You're right. My bit shifting is definitely rusty...

So the flag for the CA goes from 16 (kSecValidInfoAllowlist) to 0, which is either nothing, or undefined, or all good, or unset, or a defect.

I had noticed that "valid.apple.com" in the admin table. There seems to be a replying server at that FQDN. But I agree, HS is pulling that file "from somewhere" and this "somewhere" has incorrect data. Or trustd alters the data incorrectly.

I left a VM non upgraded stuck at 17G66 without any patches and it still went wrong so my gut says this bug has been there for a while rather than in those patches. The exact trigger and code error may never be known, nor for sure if there really is a bug with code or data I'd think.

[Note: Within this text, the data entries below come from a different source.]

-- ==== Sys2Proof/Tests/Slice0.lean ====
section
/-! SUPPORT. Tests/Slice0.lean: small tests of single commands, their expected figures taken from the manual's worked
examples and tables where it has them and worked by hand from its rules elsewhere, the ill-formed commands the check
refuses, and a witness for every statement that has hypotheses. -/

namespace Sys2Proof.Tests

open Sys2Proof Sys2Proof.Machine

set_option Elab.async false

/-! ### A yard to test on -/

/-- Four holders of two lifts, H4 the relief holder; K(4v) and K(4v + 1) watch the stops of valve index v, K2 the
booster, K3 the top of H4, K6 the cup of H2's second lift. -/
def tables : Tables :=
  { Tables.default with
    holder := #v[⟨1, 0, 0, 30⟩, ⟨1, 0, 0, 30⟩, ⟨1, 0, 0, 30⟩, ⟨1, 1, 0, 30⟩]
    lift := Vector.ofFn fun i =>
      if i.val % 4 = 0 then ⟨1, 100000, 8000, 900⟩ else if i.val % 4 = 1 then ⟨1, 110000, 8000, 1450⟩
      else ⟨0, 1000, 500, 100⟩
    limit := Vector.replicate 4 ⟨100, 500, 2000, 15000, 15600, 150⟩
    channel := Vector.ofFn fun c => { defaultChannel c with enabled := 1 }
    contact := Vector.ofFn fun k =>
      if k.val < 32 ∧ k.val % 4 = 0 then ⟨1, (k.val / 4 + 1 : Nat), 0, 0⟩
      else if k.val < 32 ∧ k.val % 4 = 1 then ⟨2, (k.val / 4 + 1 : Nat), 0, 0⟩
      else if k = 2 then ⟨6, 0, 0, 0⟩ else if k = 3 then ⟨4, 4, 0, 0⟩ else if k = 6 then ⟨3, 2, 2, 0⟩
      else ⟨0, 0, 0, 0⟩
    valve := Vector.replicate 8 ⟨1, 180, 120⟩
    meter := #v[⟨1, 100000⟩, ⟨1, 100000⟩, ⟨1, 100000⟩, ⟨1, 100000⟩, ⟨1, 100000⟩, ⟨1, 10000⟩]
    station := #v[⟨1, 1, 1, 120⟩, ⟨1, 2, 1, 120⟩, ⟨1, 3, 0, 120⟩, ⟨1, 4, 1, 120⟩, ⟨0, 1, 0, 120⟩, ⟨1, 2, 0, 120⟩,
      ⟨0, 1, 0, 120⟩, ⟨0, 1, 0, 120⟩]
    district := #v[⟨1, 1, 700, 2000, 1000, 2250, 0, 625, 0, 10, 50, 300, 20⟩,
      ⟨1, 2, 700, 2000, 1000, 2250, 0, 625, 0, 10, 50, 300, 20⟩,
      ⟨1, 3, 800, 2000, 1200, 2250, 110, 625, 150, 10, 50, 300, 20⟩,
      ⟨1, 4, 700, 2000, 1000, 2250, 0, 625, 0, 10, 50, 300, 20⟩]
    profile := Vector.ofFn fun i => if i.val = 2 * 48 + 35 then 1250 else 1000
    yard := ⟨60, 10, 150, 600, 30, 24, 50⟩ }

/-- A VALID channel that shows a figure. -/
def shows (x : Int) : Channel :=
  { raw := 20000, lastGood := some 20000, value := x, smoothed := x, seed := false, status := .valid,
    fault := .noFault, age := 0 }

/-- A settled contact. -/
def settled (made : Bool) : Point :=
  { reading := if made then .made else .broken, candidate := none,
    debounced := some (if made then .made else .broken), valid := true, active := made, delivered := ⟨made, true⟩ }

/-- A valve CLOSED with both contacts as they should be. -/
def shut : Valve :=
  { Valve.startUp false with openContact := ⟨false, true⟩, shutContact := ⟨true, true⟩ }

/-- A valve OPEN. -/
def openValve : Valve := { shut with state := .opened, openContact := ⟨true, true⟩, shutContact := ⟨false, true⟩ }

/-- A holder at mid-travel on its second lift. -/
def half : HolderRec :=
  { HolderRec.startUp 16800000 with
    height := 11500, usable := true, heightStage := some 2, switchStage := some 2, pressureStage := some 2
    selected := 2, stageFrom := .height, pressure := 1462, volume := 11850000, stock := 12327504, estimated := false
    worked := true, cups := #v[⟨true, true⟩, ⟨false, false⟩, ⟨false, false⟩] }

/-- A district at rest. -/
def quiet : District :=
  { District.startUp 2250 2000 with
    profileTerm := 1000, wanted := 1000, target := 1000, setpoint := 1000, driven := true }

/-- A station that answers. -/
def present : Station :=
  { Station.startUp with presence := .present, reading := some 1300, age := 10, freshness := .fresh }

Tried every way I thought of but I can not seem to do this:

• "Wait until you see version 146 (sqlite3 /Library/Keychains/crls/valid.sqlite3 "select * from admin")

i.e. how do I see this?

My db is now running 17.7MB, BUT the few apps that didn't work, now work. Been several days, few reboots each day still holding. Even thought to have it run your automator app at boot time, but so far, so good.

Thought to go check out the app store, maybe get some freebie to see what was up. BUT as opposed to the iOS version, my desktop one is got only a few high profile paid apps, that is it (was trying to browse through it). Yeah, there is stuff there, you just can NOT browse for ANY of it. ***. So I looked at MacTracker, something I know works now and does show on my "purchased" page. Button said Install (when it should know I already acquired it)... so I did that, got all the indications of downloading, then button changed to Open. THAT button did nothing. HOWEVER, double clicking the app in the Finder did launch it. BUT thing is I AM operating with a db file that was "edited" by your automator!

FordhamAl wrote:

i had the exact same problem, i looked around and found this advice on another post:

cmd shift + G

/library/keychains/crls

delete "Valid.sqlite3"

worked for me, idk if it is fix for everyone but give it a try

Unless Apple has changed something, that fix is only temporary at best.